We kept pace though the trail we were following gradually narrowed and then disappeared, swallowed by the increasing density of foliage. I was following Darryle who walked five or six meters behind Tio Mateo and Celestina… Even when bush-walking Darryle was a gentleman, extending his hand, clearing the path, pushing branches out the way to make my passage easier. Hidden in the thick tangle of leaves and branches was a wasp hive whose inhabitants, clearly vexed by our noisy intrusion, buzzed out of the hive in frenzied fury. Five or six real and a hundred phantom wasps suddenly assaulted my hair and neck, the metallic clacking of their wings next to my ears pierced my brain and as quick as the strike of a match, uncontrollable panic possessed me. I did not want to run from the wasps, I desperately wanted the wasps to get away from me. I recall my arms lashing above my head in frantic attempts to get the insects to leave my physical territory, and they did. But only after inflicting revenge for our ill mannered invasion. In three different locations of my head and neck they left their sting, and as a party balloon deflates when punctured, I felt my energy flow out of my body, I became urgently aware of simultaneously being on the edge of an abyss and wanting to faint, with the fainting feeling a bliding light exploded in my head as if someone had turned on flood lights before my lid-less eyes. “Excuse me” I said to myself, “lie down here on these boulders because you are going to be sick”… Only I wasn’t sick, nor was I afraid, though I was floating on rocks as fluffy as clouds I was aware of goose-bumps on my skin, of wasps’ stings on my head and neck… and of an endless echo in my head, the song I heard that morning while walking past Playa Los Muertos: “…Y volver, volver, volver… a tus brazos otra vez… estare a tu donde estes… Quiero volver… volver… volver…”

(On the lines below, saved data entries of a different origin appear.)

/-- The received header, read byte by byte (30_encoding.md R64). -/
theorem packetSum_rxPacket {s : State} (h12 : 12 ≤ s.rxLen) : packetSum (rxPacket s) = headerSum (rxHeader s) := by
  rw [packetSum, take_drop_rxPacket (by omega)]
  exact foldl_xor_eq_xor7 ..

/-- The checksum test of `frameOfPacket` (42_decode.md R124). -/
def packetBad (verify : Bool) (bs : List Byte) : Bool := verify && packetSum bs != at0 bs 11

/-- The body-length test of `frameOfPacket` (42_decode.md R125). -/
def packetShort (bs : List Byte) : Bool :=
  (at0 bs 6).getLsbD 7 && decide (bs.length < 12 + (unle16 (at0 bs 7) (at0 bs 8)).toNat)

theorem frameOfPacket_noHeader (order : CheckOrder) (verify : Bool) {bs : List Byte} (h : bs.length < 12) :
    frameOfPacket order verify bs = .error .truncatedFrame := by
  rw [frameOfPacket, if_pos h]

theorem frameOfPacket_error {order : CheckOrder} {verify : Bool} {bs : List Byte} {e : Err} (h12 : 12 ≤ bs.length)
    (he : decodeError order (packetBad verify bs) (packetShort bs) = some e) :
    frameOfPacket order verify bs = .error e := by
  simp only [packetBad, packetShort] at he
  simp only [frameOfPacket, Nat.not_lt.2 h12, if_false, he]

theorem frameOfPacket_ok {order : CheckOrder} {verify : Bool} {bs : List Byte} (h12 : 12 ≤ bs.length)
    (he : decodeError order (packetBad verify bs) (packetShort bs) = none) :
    frameOfPacket order verify bs = .ok (frameOf bs) := by
  simp only [packetBad, packetShort] at he
  simp only [frameOfPacket, Nat.not_lt.2 h12, if_false, he]

/-- A packet with a right checksum whose body is all there spells a Frame, in either order of the tests. -/
theorem frameOfPacket_of_right (order : CheckOrder) (verify : Bool) {bs : List Byte} (h12 : 12 ≤ bs.length)
    (hsum : packetSum bs = at0 bs 11) (hbody : packetShort bs = false) : frameOfPacket order verify bs = .ok (frameOf bs) := by
  have hbad : packetBad verify bs = false := by simp [packetBad, hsum]
  refine frameOfPacket_ok h12 ?_
  rw [hbad, hbody]
  cases order <;> rfl

section
variable {s : State} (h12 : 12 ≤ s.rxLen)
include h12

theorem packetBad_rxPacket (verify : Bool) : packetBad verify (rxPacket s) = sumBad verify (rxHeader s) := by
  rw [packetBad, packetSum_rxPacket h12, at0_rxPacket (by omega)]
  rfl

theorem packetShort_rxPacket : packetShort (rxPacket s) = bodyShort s.rxLen (rxHeader s) := by
  rw [packetShort, at0_rxPacket (by omega), at0_rxPacket (by omega), at0_rxPacket (by omega), rxPacket, length_bytes]
  rfl

/-- The payload, where the body of a long packet is there (42_decode.md R125, R126). -/
theorem frameOf_rxPacket (hbody : (rxHeader s).long = true → 12 + (rxHeader s).length.toNat ≤ s.rxLen) :
    frameOf (rxPacket s) =
      { memberAddress := (rxHeader s).addr.toNat, command := (rxHeader s).cmd.toNat, flags := (rxHeader s).flags.toNat
        payload := rxPayload s
        payloadOffset := if (rxHeader s).long then some (rxHeader s).offset.toNat else none } := by
  have hat (k : Nat) (hk : k < 12) : at0 (rxPacket s) k = s.byte .rxbuf k := at0_rxPacket (hk.trans_le h12)
  have hlong : (s.byte .rxbuf 6).getLsbD 7 = (rxHeader s).long := rfl
  have hlength : (unle16 (s.byte .rxbuf 7) (s.byte .rxbuf 8)).toNat = (rxHeader s).length.toNat := rfl
  rw [frameOf, hat 4 (by omega), hat 5 (by omega), hat 6 (by omega), hat 7 (by omega), hat 8 (by omega), hat 9 (by omega),
    hat 10 (by omega), hlong, hlength, take_drop_rxPacket (i := 7) (by omega)]
  cases hl : (rxHeader s).long
  · rw [rxPayload_short hl]
    rfl
  · rw [rxPayload_long hl, take_drop_rxPacket (hbody hl)]
    rfl

end

theorem bytes_rpay_decoded (s : State) : (decoded s).bytes .rpay 0 (decoded s).rxPlen.toNat = rxPayload s := by
  refine List.ext_getElem (by simp [toNat_rxPlen_decoded]) fun k _ hk => ?_
  simp [byte_rpay_decoded s k hk]

/-- The Frame in the RX registers and RPAY after a decode is the one the bytes spell (10_state.md R22). -/
theorem rxFrame_decoded {s : State} (h12 : 12 ≤ s.rxLen)
    (hbody : (rxHeader s).long = true → 12 + (rxHeader s).length.toNat ≤ s.rxLen) :
    rxFrame (decoded s) = some (frameOf (rxPacket s)) := by
  obtain ⟨haddr, hcmd, hflags⟩ := decoded_fields s
  rw [frameOf_rxPacket h12 hbody, rxFrame, if_pos (rxValid_decoded s), bytes_rpay_decoded, haddr, hcmd, hflags, rxInfo_decoded,
    rxPoff_decoded, rxOffset]
  cases (rxHeader s).long <;> rfl

/-- Settles O47: the tests are the same on bytes and registers, and so are the Frames. -/
theorem decodeMeetsTheFunction : Obligations.DecodeMeetsTheFunction := by
  unfold Obligations.DecodeMeetsTheFunction
  intro s i verify hiv hc hn
  have hi : i = .decode ∨ i = .decodeNV := hiv.imp And.left And.left
  obtain rfl : verify = decide (i = .decode) := by
    rcases hiv with ⟨rfl, rfl⟩ | ⟨rfl, rfl⟩ <;> rfl
  have hlen : (rxPacket s).length = s.rxLen := length_bytes ..
  rcases Nat.lt_or_ge s.rxLen 12 with h12 | h12
  · rw [frameOfPacket_noHeader _ _ (hlen.trans_lt h12)]
    refine ⟨nofun, ?_⟩
    rintro e ⟨⟩
    exact exec_decode_noHeader hi hn h12
  · cases he : decodeError s.cfg.checkOrder (sumBad (decide (i = .decode)) (rxHeader s)) (bodyShort s.rxLen (rxHeader s)) with
    | some e' =>
      rw [frameOfPacket_error (h12.trans_eq hlen.symm) (by rwa [packetBad_rxPacket h12, packetShort_rxPacket h12])]
      refine ⟨nofun, ?_⟩
      rintro e ⟨⟩
      exact exec_decode_error hi hn h12 he
    | none =>
      rw [frameOfPacket_ok (h12.trans_eq hlen.symm) (by rwa [packetBad_rxPacket h12, packetShort_rxPacket h12])]
      refine ⟨?_, nofun⟩
      rintro f ⟨⟩
      obtain ⟨hsum, hbody⟩ := decodeError_none he
      rw [bodyShort_eq_false_iff] at hbody
      have hframe : FindsFrame i s := .of_ok hc hn h12 (by simpa using (sumBad_eq_false_iff _ _).1 hsum) hbody
      exact ⟨_, exec_decode_frame hi hframe, err_decoded s, rxFrame_decoded h12 hbody⟩

end Sys2Proof.Machine
end

section
/-! The table's data rows (log entry 7; 44_wire_fields.md; 20_memory.md R54): command and flags bytes as numbers, packets as they
stand in RXBUF on arrival, and the Frames they decode to. -/

namespace Sys2Proof.Machine

/-! ### Command and flags bytes as numbers -/

theorem toNat_append_eq_add {m n : Nat} (x : BitVec m) (y : BitVec n) : (x ++ y).toNat = x.toNat * 2 ^ n + y.toNat := by
  rw [BitVec.toNat_append, ← Nat.shiftLeft_add_eq_or_of_lt y.isLt, Nat.shiftLeft_eq]

/-- Bit 7, bits 6:1 and bit 0 (44_wire_fields.md R156). -/
theorem toNat_flagsByte (long : Bool) (unnamed : BitVec 6) (rep : Bool) :
    (flagsByte long unnamed rep).toNat = 128 * long.toNat + 2 * unnamed.toNat + rep.toNat := by
  have happend : (flagsByte long unnamed rep).toNat
      = ((BitVec.ofBool long).toNat * 2 ^ 6 + unnamed.toNat) * 2 ^ 1 + (BitVec.ofBool rep).toNat :=
    (toNat_append_eq_add _ _).trans (congrArg (· * 2 ^ 1 + _) (toNat_append_eq_add _ _))
  rw [happend, BitVec.toNat_ofBool, BitVec.toNat_ofBool]
  omega

theorem toNat_flagsByte_short (unnamed : BitVec 6) (rep : Bool) :
    (flagsByte false unnamed rep).toNat = 2 * unnamed.toNat + rep.toNat := by
  simp [toNat_flagsByte]

/-- Bits 7:5, the fade bit and bits 3:0 (44_wire_fields.md R155). -/
theorem toNat_fadeByte (hi : BitVec 3) (lo : BitVec 4) : (fadeByte (hi ++ lo)).toNat = 32 * hi.toNat + 16 + lo.toNat := by
  have happend : (fadeByte (hi ++ lo)).toNat
      = (((hi ++ lo).extractLsb' 4 3).toNat * 2 ^ 1 + 1) * 2 ^ 4 + ((hi ++ lo).extractLsb' 0 4).toNat :=
    (toNat_append_eq_add _ _).trans (congrArg (· * 2 ^ 4 + _) (toNat_append_eq_add _ _))
  have hhi := hi.isLt
  have hlo := lo.isLt
  rw [happend, BitVec.extractLsb'_toNat, BitVec.extractLsb'_toNat, toNat_append_eq_add, Nat.shiftRight_eq_div_pow,
    Nat.shiftRight_eq_div_pow]
  omega

/-- Settles O52: the command byte, without and with fade. -/
theorem commandRowsSetTheCommand : Obligations.CommandRowsSetTheCommand := by
  unfold Obligations.CommandRowsSetTheCommand
  intro s fade
  cases fade
  · exact ⟨rfl, rfl, rfl⟩
  · exact ⟨rfl, rfl, rfl⟩

/-- Settles O53: the command is the byte's number. -/
theorem fadeRowSetsTheCommand : Obligations.FadeRowSetsTheCommand := by
  unfold Obligations.FadeRowSetsTheCommand
  intro s hi lo
  rw [← toNat_fadeByte]
  rfl

/-- Settles O54: the flags are the byte's number. -/
theorem flagsRowSetsTheFlags : Obligations.FlagsRowSetsTheFlags := by
  unfold Obligations.FlagsRowSetsTheFlags
  intro s long unnamed rep
  rw [← toNat_flagsByte]
  rfl

/-! ### Received bytes in RXBUF -/

theorem received_frame (s : State) (bs : List Byte) :
    received s bs = { s with rxbuf := (received s bs).rxbuf, rxLen := bs.length } := rfl

theorem byte_received (s : State) {bs : List Byte} {k : Nat} (h : k < bs.length) :
    (received s bs).byte .rxbuf k = bs[k] :=
  (byte_congr rfl rfl k).trans (byte_store_zero s .rxbuf bs k h)

theorem bytes_received (s : State) {bs : List Byte} {i n : Nat} (h : i + n ≤ bs.length) :
    (received s bs).bytes .rxbuf i n = (bs.drop i).take n := by
  refine List.ext_getElem (by simp; omega) fun k hk _ => ?_
  have hlt : i + k < bs.length := by
    rw [length_bytes] at hk
    omega
  simp [byte_received s hlt]

theorem sameOutside_received (s : State) (bs : List Byte) : SameOutside s (received s bs) .rxbuf 0 bs.length :=
  fun a ha => (byte_congr rfl rfl a).trans (byte_store_outside s .rxbuf 0 bs a ha)

/-- What DECODE is given is what arrived (10_state.md R22). -/
theorem rxPacket_received (s : State) (bs : List Byte) : rxPacket (received s bs) = bs := by
  have hall : (received s bs).bytes .rxbuf 0 bs.length = (bs.drop 0).take bs.length := bytes_received s (by omega)
  exact hall.trans (by simp)

theorem rxValid_of_rxFrame {s : State} {f : Frame} (h : rxFrame s = some f) : s.rxValid = true := by
  unfold rxFrame at h
  split at h
  · assumption
  · cases h

/-- Bytes that `decode` takes are decoded when they have arrived. -/
theorem decode_received {s : State} {bs : List Byte} {f : Frame} (hc : s.cfg.ok) (hfits : bs.length ≤ s.cfg.rbufSize)
    (hf : frameOfPacket s.cfg.checkOrder true bs = .ok f) :
    ∃ v, exec .decode (received s bs) = .next v ∧ v.rxValid = true ∧ rxFrame v = some f := by
  have hmeets := decodeMeetsTheFunction (received s bs) .decode true (.inl ⟨rfl, rfl⟩) hc hfits
  rw [rxPacket_received] at hmeets
  obtain ⟨hok, -⟩ := hmeets
  obtain ⟨v, hv, -, hframe⟩ := hok f hf
  exact ⟨v, hv, rxValid_of_rxFrame hframe, hframe⟩

/-! ### Packets of format A -/

section
variable (a c : Byte) (u : BitVec 6) (r : Bool) (p0 p1 p2 p3 k : Byte)

theorem length_pktABytes : (pktABytes a c u r p0 p1 p2 p3 k).length = 12 := rfl

theorem exec_pktA {s : State} (hc : s.cfg.ok) :
    exec (.pktA a c u r p0 p1 p2 p3 k) s = .next (received s (pktABytes a c u r p0 p1 p2 p3 k)) := by
  obtain ⟨-, -, -, hr, -⟩ := hc
  exact placeReceived_fits hr

/-- A short packet with a right checksum spells the Frame of its fields (42_decode.md R126). -/
theorem frameOfPacket_pktABytes (order : CheckOrder) (hk : k = xor7 a c (flagsByte false u r) p0 p1 p2 p3) :
    frameOfPacket order true (pktABytes a c u r p0 p1 p2 p3 k)
      = .ok { memberAddress := a.toNat, command := c.toNat, flags := 2 * u.toNat + r.toNat
              payload := [p0, p1, p2, p3], payloadOffset := none } := by
  have hsum : packetSum (pktABytes a c u r p0 p1 p2 p3 k) = at0 (pktABytes a c u r p0 p1 p2 p3 k) 11 :=
    (foldl_xor_eq_xor7 ..).trans hk.symm
  have hlong : (at0 (pktABytes a c u r p0 p1 p2 p3 k) 6).getLsbD 7 = false := getLsbD_seven_flagsByte false u r
  have hflags : (at0 (pktABytes a c u r p0 p1 p2 p3 k) 6).toNat = 2 * u.toNat + r.toNat := toNat_flagsByte_short u r
  rw [frameOfPacket_of_right order true (le_refl 12) hsum (by rw [packetShort, hlong, Bool.false_and]), frameOf, hlong, hflags]
  rfl

end

/-- Settles O55: the bytes that arrived are those of the layout. -/
theorem shortPacketIsPlaced : Obligations.ShortPacketIsPlaced := by
  unfold Obligations.ShortPacketIsPlaced
  intro s a c u r p0 p1 p2 p3 k hc
  have hbytes := length_pktABytes a c u r p0 p1 p2 p3 k
  refine ⟨_, exec_pktA a c u r p0 p1 p2 p3 k hc, received_frame _ _, bytes_received s (by omega), ?_,
    bytes_received s (by omega), sameOutside_received _ _⟩
  rw [byte_received s (k := 6) (by omega)]
  exact toNat_flagsByte_short u r

/-- Settles O57: the bytes spell a Frame, which is decoded. -/
theorem arrivedShortPacketDecodes : Obligations.ArrivedShortPacketDecodes := by
  unfold Obligations.ArrivedShortPacketDecodes
  intro s a c u r p0 p1 p2 p3 k hc hk
  have hfits : (pktABytes a c u r p0 p1 p2 p3 k).length ≤ s.cfg.rbufSize := by
    obtain ⟨-, -, -, hr, -⟩ := hc
    exact hr
  obtain ⟨v, hv⟩ := decode_received hc hfits (frameOfPacket_pktABytes a c u r p0 p1 p2 p3 k s.cfg.checkOrder hk)
  exact ⟨_, v, exec_pktA a c u r p0 p1 p2 p3 k hc, hv⟩

/-! ### Packets of format B -/

section
variable (a c : Byte) (u : BitVec 6) (r : Bool) (off : BitVec 16) (k : Byte) (body : List Byte)

theorem length_pktBBytes : (pktBBytes a c u r off k body).length = 12 + body.length := by
  simp [pktBBytes, marker, le16]
  omega

theorem exec_pktB_fits {s : State} (h : 12 + body.length ≤ s.cfg.rbufSize) :
    exec (.pktB a c u r off k body) s = .next (received s (pktBBytes a c u r off k body)) :=
  placeReceived_fits (by rwa [length_pktBBytes])

theorem exec_pktB_outside {s : State} (h : s.cfg.rbufSize < 12 + body.length) :
    exec (.pktB a c u r off k body) s = .refused (.noSuchByte .rxbuf) :=
  placeReceived_outside (by rwa [length_pktBBytes])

“Adelita, Adelita, can you hear me?” Adelita hablame, Adelita dime algo… Adelita…”

The scent of lemons reached my nostrils. I focused my eyes, pink clouds were traveling across the sky, Celestina face... yes, she was looking down at me, cradling my head on her lap and rubbing lemon on the lumps that had grown where the wasps had left their sting. Chuck was there too, strange… he was not supposed to be there, he was not with us when we started out on the climb to the waterfall. Chuck was a doctor, had someone summoned him?

“…Y volver, volver, volver… a tul brazos otra vez… Quiero volver… volver…”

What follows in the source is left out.